== Dataset entries ==
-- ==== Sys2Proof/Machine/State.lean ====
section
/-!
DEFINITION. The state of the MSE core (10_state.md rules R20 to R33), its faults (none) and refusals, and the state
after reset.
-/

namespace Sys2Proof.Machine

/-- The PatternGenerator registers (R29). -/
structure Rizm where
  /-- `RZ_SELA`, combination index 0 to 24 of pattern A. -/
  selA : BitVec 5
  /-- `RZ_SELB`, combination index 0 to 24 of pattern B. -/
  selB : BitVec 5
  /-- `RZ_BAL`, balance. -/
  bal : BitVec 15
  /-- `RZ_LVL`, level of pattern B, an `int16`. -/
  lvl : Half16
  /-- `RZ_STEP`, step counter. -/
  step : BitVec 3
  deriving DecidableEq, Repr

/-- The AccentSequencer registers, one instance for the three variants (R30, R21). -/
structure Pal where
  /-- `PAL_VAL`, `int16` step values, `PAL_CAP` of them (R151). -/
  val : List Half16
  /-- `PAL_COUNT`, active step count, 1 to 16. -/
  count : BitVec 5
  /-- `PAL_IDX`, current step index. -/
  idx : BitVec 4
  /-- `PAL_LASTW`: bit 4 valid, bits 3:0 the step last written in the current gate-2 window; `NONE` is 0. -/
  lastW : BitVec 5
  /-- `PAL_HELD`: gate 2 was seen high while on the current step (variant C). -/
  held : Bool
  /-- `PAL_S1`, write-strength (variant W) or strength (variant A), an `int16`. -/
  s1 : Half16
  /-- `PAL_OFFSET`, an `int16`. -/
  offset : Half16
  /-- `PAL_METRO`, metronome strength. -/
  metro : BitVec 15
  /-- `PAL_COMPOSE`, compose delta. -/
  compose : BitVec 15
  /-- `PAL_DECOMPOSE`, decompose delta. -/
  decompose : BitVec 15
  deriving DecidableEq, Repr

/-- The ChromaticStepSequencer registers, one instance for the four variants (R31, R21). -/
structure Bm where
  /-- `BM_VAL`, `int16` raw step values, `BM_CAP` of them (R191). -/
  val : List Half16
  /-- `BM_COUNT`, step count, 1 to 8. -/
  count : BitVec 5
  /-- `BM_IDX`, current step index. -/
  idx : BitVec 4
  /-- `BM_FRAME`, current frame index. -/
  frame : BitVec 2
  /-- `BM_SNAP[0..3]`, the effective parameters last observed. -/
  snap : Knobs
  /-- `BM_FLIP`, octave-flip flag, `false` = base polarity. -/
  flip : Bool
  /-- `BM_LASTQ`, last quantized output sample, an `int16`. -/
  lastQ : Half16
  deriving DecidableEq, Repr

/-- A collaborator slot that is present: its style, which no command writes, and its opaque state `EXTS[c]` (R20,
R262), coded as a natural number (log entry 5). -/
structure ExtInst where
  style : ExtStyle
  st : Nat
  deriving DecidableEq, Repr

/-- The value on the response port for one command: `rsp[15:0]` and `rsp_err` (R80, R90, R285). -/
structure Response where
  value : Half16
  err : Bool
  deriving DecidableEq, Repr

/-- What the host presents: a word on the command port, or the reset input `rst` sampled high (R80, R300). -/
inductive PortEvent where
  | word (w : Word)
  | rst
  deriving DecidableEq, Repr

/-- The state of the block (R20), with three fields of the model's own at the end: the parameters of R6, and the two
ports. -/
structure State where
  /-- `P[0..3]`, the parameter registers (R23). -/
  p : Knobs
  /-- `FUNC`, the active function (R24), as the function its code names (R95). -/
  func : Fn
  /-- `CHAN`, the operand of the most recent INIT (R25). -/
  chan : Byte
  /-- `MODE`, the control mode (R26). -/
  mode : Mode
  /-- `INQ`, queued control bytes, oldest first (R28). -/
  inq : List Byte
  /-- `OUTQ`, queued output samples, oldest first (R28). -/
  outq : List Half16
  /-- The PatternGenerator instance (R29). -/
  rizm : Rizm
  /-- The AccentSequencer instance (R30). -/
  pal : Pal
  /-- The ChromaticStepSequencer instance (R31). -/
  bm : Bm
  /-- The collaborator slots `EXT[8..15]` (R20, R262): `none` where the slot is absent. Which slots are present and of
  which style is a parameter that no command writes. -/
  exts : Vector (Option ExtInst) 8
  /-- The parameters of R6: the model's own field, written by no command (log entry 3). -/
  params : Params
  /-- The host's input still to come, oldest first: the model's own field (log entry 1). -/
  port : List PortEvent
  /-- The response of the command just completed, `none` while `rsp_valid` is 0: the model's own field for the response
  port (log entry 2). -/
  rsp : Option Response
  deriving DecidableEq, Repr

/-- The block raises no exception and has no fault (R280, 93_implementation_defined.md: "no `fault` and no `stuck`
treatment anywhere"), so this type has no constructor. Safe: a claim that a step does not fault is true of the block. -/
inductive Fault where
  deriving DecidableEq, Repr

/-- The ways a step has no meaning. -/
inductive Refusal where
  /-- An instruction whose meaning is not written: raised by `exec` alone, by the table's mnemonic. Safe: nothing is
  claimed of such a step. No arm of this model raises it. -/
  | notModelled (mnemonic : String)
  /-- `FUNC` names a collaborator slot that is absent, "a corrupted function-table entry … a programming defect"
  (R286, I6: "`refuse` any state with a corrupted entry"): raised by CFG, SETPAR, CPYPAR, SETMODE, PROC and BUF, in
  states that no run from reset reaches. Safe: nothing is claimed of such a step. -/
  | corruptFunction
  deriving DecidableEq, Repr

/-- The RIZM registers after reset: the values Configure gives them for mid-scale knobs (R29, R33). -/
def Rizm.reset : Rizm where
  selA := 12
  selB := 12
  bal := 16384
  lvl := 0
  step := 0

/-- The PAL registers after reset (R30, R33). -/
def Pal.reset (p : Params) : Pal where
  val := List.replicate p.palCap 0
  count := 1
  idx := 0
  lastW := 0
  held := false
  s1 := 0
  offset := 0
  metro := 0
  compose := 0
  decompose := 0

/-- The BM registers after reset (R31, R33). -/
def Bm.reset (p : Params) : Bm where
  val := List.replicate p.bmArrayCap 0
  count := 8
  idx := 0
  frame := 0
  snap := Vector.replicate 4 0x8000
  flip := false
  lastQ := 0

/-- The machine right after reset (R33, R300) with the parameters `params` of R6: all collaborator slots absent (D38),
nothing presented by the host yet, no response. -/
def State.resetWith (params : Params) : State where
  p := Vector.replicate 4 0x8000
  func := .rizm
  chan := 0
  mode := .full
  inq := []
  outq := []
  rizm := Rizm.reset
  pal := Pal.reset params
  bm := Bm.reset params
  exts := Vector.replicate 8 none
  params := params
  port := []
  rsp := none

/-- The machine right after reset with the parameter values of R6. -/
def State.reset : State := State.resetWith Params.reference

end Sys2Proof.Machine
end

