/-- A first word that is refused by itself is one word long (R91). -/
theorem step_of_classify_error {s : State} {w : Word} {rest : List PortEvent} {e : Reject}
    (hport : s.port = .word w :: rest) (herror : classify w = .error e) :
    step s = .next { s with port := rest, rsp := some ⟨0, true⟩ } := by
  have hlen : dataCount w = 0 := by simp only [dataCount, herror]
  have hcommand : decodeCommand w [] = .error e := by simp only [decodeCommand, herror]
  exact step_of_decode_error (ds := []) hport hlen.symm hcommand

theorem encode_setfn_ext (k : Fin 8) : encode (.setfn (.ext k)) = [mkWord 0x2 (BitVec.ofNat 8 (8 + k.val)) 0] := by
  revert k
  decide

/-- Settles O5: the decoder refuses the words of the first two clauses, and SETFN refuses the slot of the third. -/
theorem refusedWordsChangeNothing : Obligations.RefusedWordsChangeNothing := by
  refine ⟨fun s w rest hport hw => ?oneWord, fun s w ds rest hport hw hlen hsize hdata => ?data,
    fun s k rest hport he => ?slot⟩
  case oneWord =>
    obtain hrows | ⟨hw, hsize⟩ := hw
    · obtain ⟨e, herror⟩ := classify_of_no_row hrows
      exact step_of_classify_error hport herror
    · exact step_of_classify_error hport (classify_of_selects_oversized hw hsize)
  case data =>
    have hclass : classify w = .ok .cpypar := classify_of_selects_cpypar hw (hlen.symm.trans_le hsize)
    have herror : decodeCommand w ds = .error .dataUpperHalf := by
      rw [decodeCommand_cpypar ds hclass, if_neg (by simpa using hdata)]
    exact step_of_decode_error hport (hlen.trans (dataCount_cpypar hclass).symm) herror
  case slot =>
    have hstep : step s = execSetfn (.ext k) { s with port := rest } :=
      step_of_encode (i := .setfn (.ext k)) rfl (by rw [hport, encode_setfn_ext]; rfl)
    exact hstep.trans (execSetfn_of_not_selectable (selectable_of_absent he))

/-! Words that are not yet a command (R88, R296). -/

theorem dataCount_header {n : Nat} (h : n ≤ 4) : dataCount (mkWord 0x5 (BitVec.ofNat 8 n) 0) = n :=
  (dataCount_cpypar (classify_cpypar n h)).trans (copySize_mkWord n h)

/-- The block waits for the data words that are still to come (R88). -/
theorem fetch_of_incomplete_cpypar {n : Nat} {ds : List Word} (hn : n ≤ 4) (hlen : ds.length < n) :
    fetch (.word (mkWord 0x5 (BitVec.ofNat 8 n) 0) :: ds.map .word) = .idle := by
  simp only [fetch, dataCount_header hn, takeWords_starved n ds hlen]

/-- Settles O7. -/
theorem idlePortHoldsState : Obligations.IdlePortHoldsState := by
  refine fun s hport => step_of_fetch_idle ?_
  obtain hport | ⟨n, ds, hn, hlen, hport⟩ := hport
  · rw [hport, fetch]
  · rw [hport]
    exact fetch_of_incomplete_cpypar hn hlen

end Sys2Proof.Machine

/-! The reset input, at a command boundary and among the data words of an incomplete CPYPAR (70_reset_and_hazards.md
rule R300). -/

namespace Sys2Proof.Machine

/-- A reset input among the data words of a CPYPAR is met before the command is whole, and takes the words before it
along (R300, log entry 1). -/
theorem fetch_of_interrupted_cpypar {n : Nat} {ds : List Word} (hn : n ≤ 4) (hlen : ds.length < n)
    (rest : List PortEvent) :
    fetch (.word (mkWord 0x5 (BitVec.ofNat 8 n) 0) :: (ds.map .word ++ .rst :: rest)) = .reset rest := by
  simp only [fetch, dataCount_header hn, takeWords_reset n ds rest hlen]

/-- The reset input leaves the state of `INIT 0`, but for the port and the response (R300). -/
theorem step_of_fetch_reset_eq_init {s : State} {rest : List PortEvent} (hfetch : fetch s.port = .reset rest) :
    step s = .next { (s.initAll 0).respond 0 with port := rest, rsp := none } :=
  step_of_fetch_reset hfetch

== Problem statement ==
Using the data above, transcribe the lines that run from the line with "case oneWord =>" to the line with "case data =>", both ends kept, and output nothing else.

== Written answer ==
  case oneWord =>
    obtain hrows | ⟨hw, hsize⟩ := hw
    · obtain ⟨e, herror⟩ := classify_of_no_row hrows
      exact step_of_classify_error hport herror
    · exact step_of_classify_error hport (classify_of_selects_oversized hw hsize)
  case data =>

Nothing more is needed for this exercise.